Pendant l'été, chaque week-end, Laure Dautriche vous raconte l'histoire d'un chef-d'œuvre qui a été créé pendant un été. Ce dimanche, "Le Boléro" de Ravel
"Les œuvres de l'été", avec Laure Dautriche. Laure, vous nous parlez aujourd'hui d'une œuvre universellement connue… Le Boléro de Ravel, composé pendant l'été 1928. L'une des pièces les plus célèbres de tout le répertoire musical.
Oui, qui n'a pas été envoûté dès la première écoute du Boléro de Ravel ? Même si l'oeuvre est aujourd'hui souvent jouée en version de concert, A l'origine, c'est une musique de ballet ! C’est l’une des amies de Ravel, une ancienne danseuse étoile des Ballets Russes qui demande au compositeur d'écrire une musique sur laquelle elle pourrait danser. Elle aimerait un ballet dans le goût espagnol. Ravel pense à cette danse à trois temps, venue de l'Espagne : le Boléro. Pourquoi ne pas inventer une musique de ballet sur un motif simple, qui serait le ferment d’une nouvelle expérience ? Ravel cherche une idée. Alors qu’il séjourne sur la côte Basque en ce mois de juin 1928, un matin de juillet, il tapote une mélodie au piano. Et choisit surtout comme socle une cellule rythmique. C'est son point de départ pour composer, la contrainte qu'il s'est fixée. Le Boléro vient de naître.
La réussite de la pièce repose sur la répétition obsédante de 16 mesures. Reprise par les instruments successifs. Il remplit ainsi un vide initial avec tout l’orchestre progressivement. Ravel répète ces quelques notes sans cesse, sans changer la mélodie, mais en faisant monter graduellement l’orchestre. Ravel aurait dit alors à un interlocuteur : "Avec un peu de chance, ça marchera".
Ravel ici casse clairement les cadres de la musique, ça ne ressemble en rien à ce qu'on entendait avant.
Oui, complètement, et cette période de l'entre deux guerres, c'est l'occasion d'expérimenter quelque chose de radicalement nouveau. A la même époque, en Peinture, certains manifestent déjà une volonté de faire table-rase, de peindre de façon abstraite. Ravel est séduit par le concept, Cherche-t-il à le porter en musique ? Sans doute, oui. Il s'interdit donc de varier une longue mélodie. Il n'y a pas d'accélération, pas de changement de rythme. Juste une augmentation progressive de la masse instrumentale. C'est une page grandiose écrite avec le matériau le plus économe possible.

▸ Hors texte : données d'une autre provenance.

-- ==== Sys2Proof/Machine/Ntt.lean ====
section
/-! DEFINITION. The NTT butterfly unit and the twiddle tables: SETROOT, PRECOMP, FNTT, INTT, PMUL (45_ntt R210 to
R223). -/

namespace Sys2Proof.Machine

/-! ### The twiddle tables (45_ntt R211, R212) -/

/-- `RootF(new) = Power(Inverse(ROOTR), (m - 1) div new)` (45_ntt R211). -/
def Engine.rootForward (e : Engine) (rootr new : Nat) : Nat := e.power (e.inverse rootr) ((e.m.toNat - 1) / new)

/-- `RootI(new) = Power(ROOTR, (m - 1) div new)` (45_ntt R211). -/
def Engine.rootInverse (e : Engine) (rootr new : Nat) : Nat := e.power rootr ((e.m.toNat - 1) / new)

/-- One growth of one table: `T[h + k] <- Mul(T[k], root)` for k = 0 .. h-1 (45_ntt R212). -/
def Engine.growTable (e : Engine) (table : WordMem) (h root : Nat) : WordMem :=
  (List.range h).foldl (fun t k => poke t (h + k) (BitVec.ofNat 64 (e.mul (wordAt t k) root))) table

/-- The body of Precompute's loop: both tables grow from coverage TWCOV to 2·TWCOV (45_ntt R212). -/
def State.growTables (s : State) : State :=
  let new := 2 * s.twcov.toNat
  let h := new / 4
  { s with
    twf := s.eng.growTable s.twf h (s.eng.rootForward s.rootr.toNat new)
    twi := s.eng.growTable s.twi h (s.eng.rootInverse s.rootr.toNat new)
    twcov := BitVec.ofNat 64 new }

/-- The loop `while TWCOV < n`, at most `fuel` iterations (45_ntt R212; log 14). -/
def State.precomputeLoop : Nat → Nat → State → State
  | 0, _, s => s
  | fuel + 1, n, s => if s.twcov.toNat < n then State.precomputeLoop fuel n s.growTables else s

/-- `Precompute(2^LOGN)` (45_ntt R212): from a coverage of at least 2, fewer than LOGN doublings reach 2^LOGN. -/
def State.precompute (s : State) (logn : LogLen) : State :=
  State.precomputeLoop logn.toNat (transformLength logn) s

/-- What a SETROOT writes (45_ntt R214). -/
def State.loadRoot (s : State) (g : Word) : State :=
  { s.flagsAfterSetroot with
    root := g
    rootr := BitVec.ofNat 64 (s.eng.fromOrdinary g.toNat)
    twf := poke s.twf 0 s.eng.one
    twi := poke s.twi 0 s.eng.one
    twcov := 2 }

/-! ### The butterfly networks (45_ntt R216, R218)

A buffer is the list P of its n words as integers; the loops are the rules' own, index for index. -/

/-- The Cooley-Tukey butterfly on P[j] and P[j + len] with root w (45_ntt R216). -/
def Engine.butterflyForward (e : Engine) (w len : Nat) (p : List Nat) (j : Nat) : List Nat :=
  let u := p.getD j 0
  let v := e.mul (p.getD (j + len) 0) w
  (p.set j (e.add u v)).set (j + len) (e.sub u v)

/-- The Gentleman-Sande butterfly on P[j] and P[j + len] with root w (45_ntt R218). -/
def Engine.butterflyInverse (e : Engine) (w len : Nat) (p : List Nat) (j : Nat) : List Nat :=
  let u := p.getD j 0
  let v := p.getD (j + len) 0
  (p.set j (e.add u v)).set (j + len) (e.mul (e.sub u v) w)

/-- One stage of span len over n words: block i = 0 .. n/(2·len) - 1 uses table entry i, and in it j runs from 2·i·len
to 2·i·len + len - 1 (45_ntt R216, R218). -/
def stage (butterfly : Nat → Nat → List Nat → Nat → List Nat) (table : WordMem) (n len : Nat) (p : List Nat) :
    List Nat :=
  (List.range (n / (2 * len))).foldl
    (fun p i => (List.range len).foldl (fun p k => butterfly (wordAt table i) len p (2 * i * len + k)) p) p

/-- `Fntt` on a buffer of n = 2^logn words: spans n/2, n/4, .., 1 (45_ntt R216). -/
def Engine.fntt (e : Engine) (table : WordMem) (logn : Nat) (p : List Nat) : List Nat :=
  (List.range logn).foldl (fun p k => stage e.butterflyForward table (2 ^ logn) (2 ^ (logn - 1 - k)) p) p

/-- The butterfly stages of `Intt`: spans 1, 2, .., n/2 (45_ntt R218). -/
def Engine.inttStages (e : Engine) (table : WordMem) (logn : Nat) (p : List Nat) : List Nat :=
  (List.range logn).foldl (fun p k => stage e.butterflyInverse table (2 ^ logn) (2 ^ k) p) p

/-- `Intt` on a buffer of n = 2^logn words: the stages, then one pass of scaling by Inverse(From(n)); nothing at all
for n = 1 (45_ntt R218, 90_conflicts C7). -/
def Engine.intt (e : Engine) (table : WordMem) (logn : Nat) (p : List Nat) : List Nat :=
  if logn = 0 then p
  else
    let ninv := e.inverse (e.fromOrdinary (2 ^ logn))
    (e.inttStages table logn p).map fun v => e.mul v ninv

/-! ### The transforms on PMEM -/

/-- `Fntt(base, n)` on PMEM (45_ntt R216). -/
def State.fnttAt (s : State) (base logn : Nat) : State :=
  { s with pmem := storeNats s.pmem base (s.eng.fntt s.twf logn (loadRange s.pmem base (2 ^ logn))) }

/-- `Intt(base, n)` on PMEM (45_ntt R218). -/
def State.inttAt (s : State) (base logn : Nat) : State :=
  { s with pmem := storeNats s.pmem base (s.eng.intt s.twi logn (loadRange s.pmem base (2 ^ logn))) }

/-- The pointwise step of PMUL: `PMEM[a + j] <- Mul(PMEM[a + j], PMEM[b + j])` for j = 0 .. n-1 in order (45_ntt
R220). -/
def State.pointwiseAt (s : State) (a b n : Nat) : State :=
  (List.range n).foldl
    (fun t j => t.setP (a + j) (BitVec.ofNat 64 (t.eng.mul (wordAt t.pmem (a + j)) (wordAt t.pmem (b + j))))) s

/-- FNTT after its checks and its table growth (45_ntt R217, R222). -/
def State.forwardTransform (s : State) (base : Nat) (logn : LogLen) : State :=
  if s.bufferValid base (transformLength logn) then s.fnttAt base logn.toNat
  else s.freeRange base (transformLength logn)

/-- INTT after its checks and its table growth (45_ntt R219, R222). -/
def State.inverseTransform (s : State) (base : Nat) (logn : LogLen) : State :=
  if s.bufferValid base (transformLength logn) then s.inttAt base logn.toNat
  else s.freeRange base (transformLength logn)

/-- PMUL after its checks and its table growth (45_ntt R220, R222): four steps on PMEM, each seeing the words the
previous one left. -/
def State.convolve (s : State) (a b : Nat) (logn : LogLen) : State :=
  if s.bufferValid a (transformLength logn) && s.bufferValid b (transformLength logn) then
    (((s.fnttAt a logn.toNat).fnttAt b logn.toNat).pointwiseAt a b (transformLength logn)).inttAt a logn.toNat
  else (s.freeRange a (transformLength logn)).freeRange b (transformLength logn)

/-! ### The commands -/

/-- SETROOT (45_ntt R214): g is any word, unchecked. -/
def execSetroot (ra : Reg) (s : State) : Result :=
  finish s do
    s.needEngine
    return s.loadRoot (s.x ra)

/-- PRECOMP (45_ntt R215). -/
def execPrecomp (logn : LogLen) (s : State) : Result :=
  finish s do
    s.needTransform logn
    return s.precompute logn

/-- FNTT (45_ntt R217). -/
def execFntt (ra : Reg) (logn : LogLen) (s : State) : Result :=
  finish s do
    s.needTransform logn
    s.needRange (s.ordinary ra) (transformLength logn)
    return (s.precompute logn).forwardTransform (s.ordinary ra) logn

/-- INTT (45_ntt R219). -/
def execIntt (ra : Reg) (logn : LogLen) (s : State) : Result :=
  finish s do
    s.needTransform logn
    s.needRange (s.ordinary ra) (transformLength logn)
    return (s.precompute logn).inverseTransform (s.ordinary ra) logn

/-- PMUL (45_ntt R220): operand A's range is checked before operand B's. -/
def execPmul (ra rb : Reg) (logn : LogLen) (s : State) : Result :=
  finish s do
    s.needTransform logn
    s.needRange (s.ordinary ra) (transformLength logn)
    s.needRange (s.ordinary rb) (transformLength logn)
    return (s.precompute logn).convolve (s.ordinary ra) (s.ordinary rb) logn

end Sys2Proof.Machine
end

La mélodie paraît simple et pourtant, essayez de chanter le Boléro ou de siffler quelques notes ? Pas si facile... Les variations sont subtiles. Jamais la monotonie ne s’installe. Pendant 17 minutes, la caisse claire joue le même rythme : 4.000 coups de baguette. Avec le crescendo de l’orchestre. Il commence seulement avec la caisse claire et la flûte et augmente la masse instrumentale. Avec une mélodie qui a quelque chose d'hypnotique. En entendant l'oeuvre terminée, une auditrice aurait crié: "Au fou !" Ravel a alors répondu : "Celle-là, elle a compris". Le Boléro est devenu un tube qui n'a cessé d'inspirer le monde des arts depuis sa création. Cinéastes, chorégraphes ou musiciens ont utilisé le Boléro. Les humoristes Pierre Dac et Francis Blanche ont même fait une version vocale du Boléro en 1959.
Et en tout cas, le succès du Boléro est immédiat juste après l'été 1928.
Oui, l'oeuvre se voulait expérimentale et elle devient un succès ! La partition est tellement bien écrite, pour tous les instruments que les orchestres s'en emparent ! Le succès ne fait que commencer. Tous les orchestres au 20e siècle vont la jouer. Vers la fin de sa vie, Ravel expliquait : "Je n'ai écrit qu'un seul chef-d'œuvre, le Bolero, malheureusement il ne contient pas de musique". Quelques années plus tard, peu de temps avant de mourir, Ravel qui est alors au Maroc, peut toutefois mesurer l'étendue de sa gloire : au milieu du brouhaha des rues, il entend alors un télégraphiste siffler son Boléro.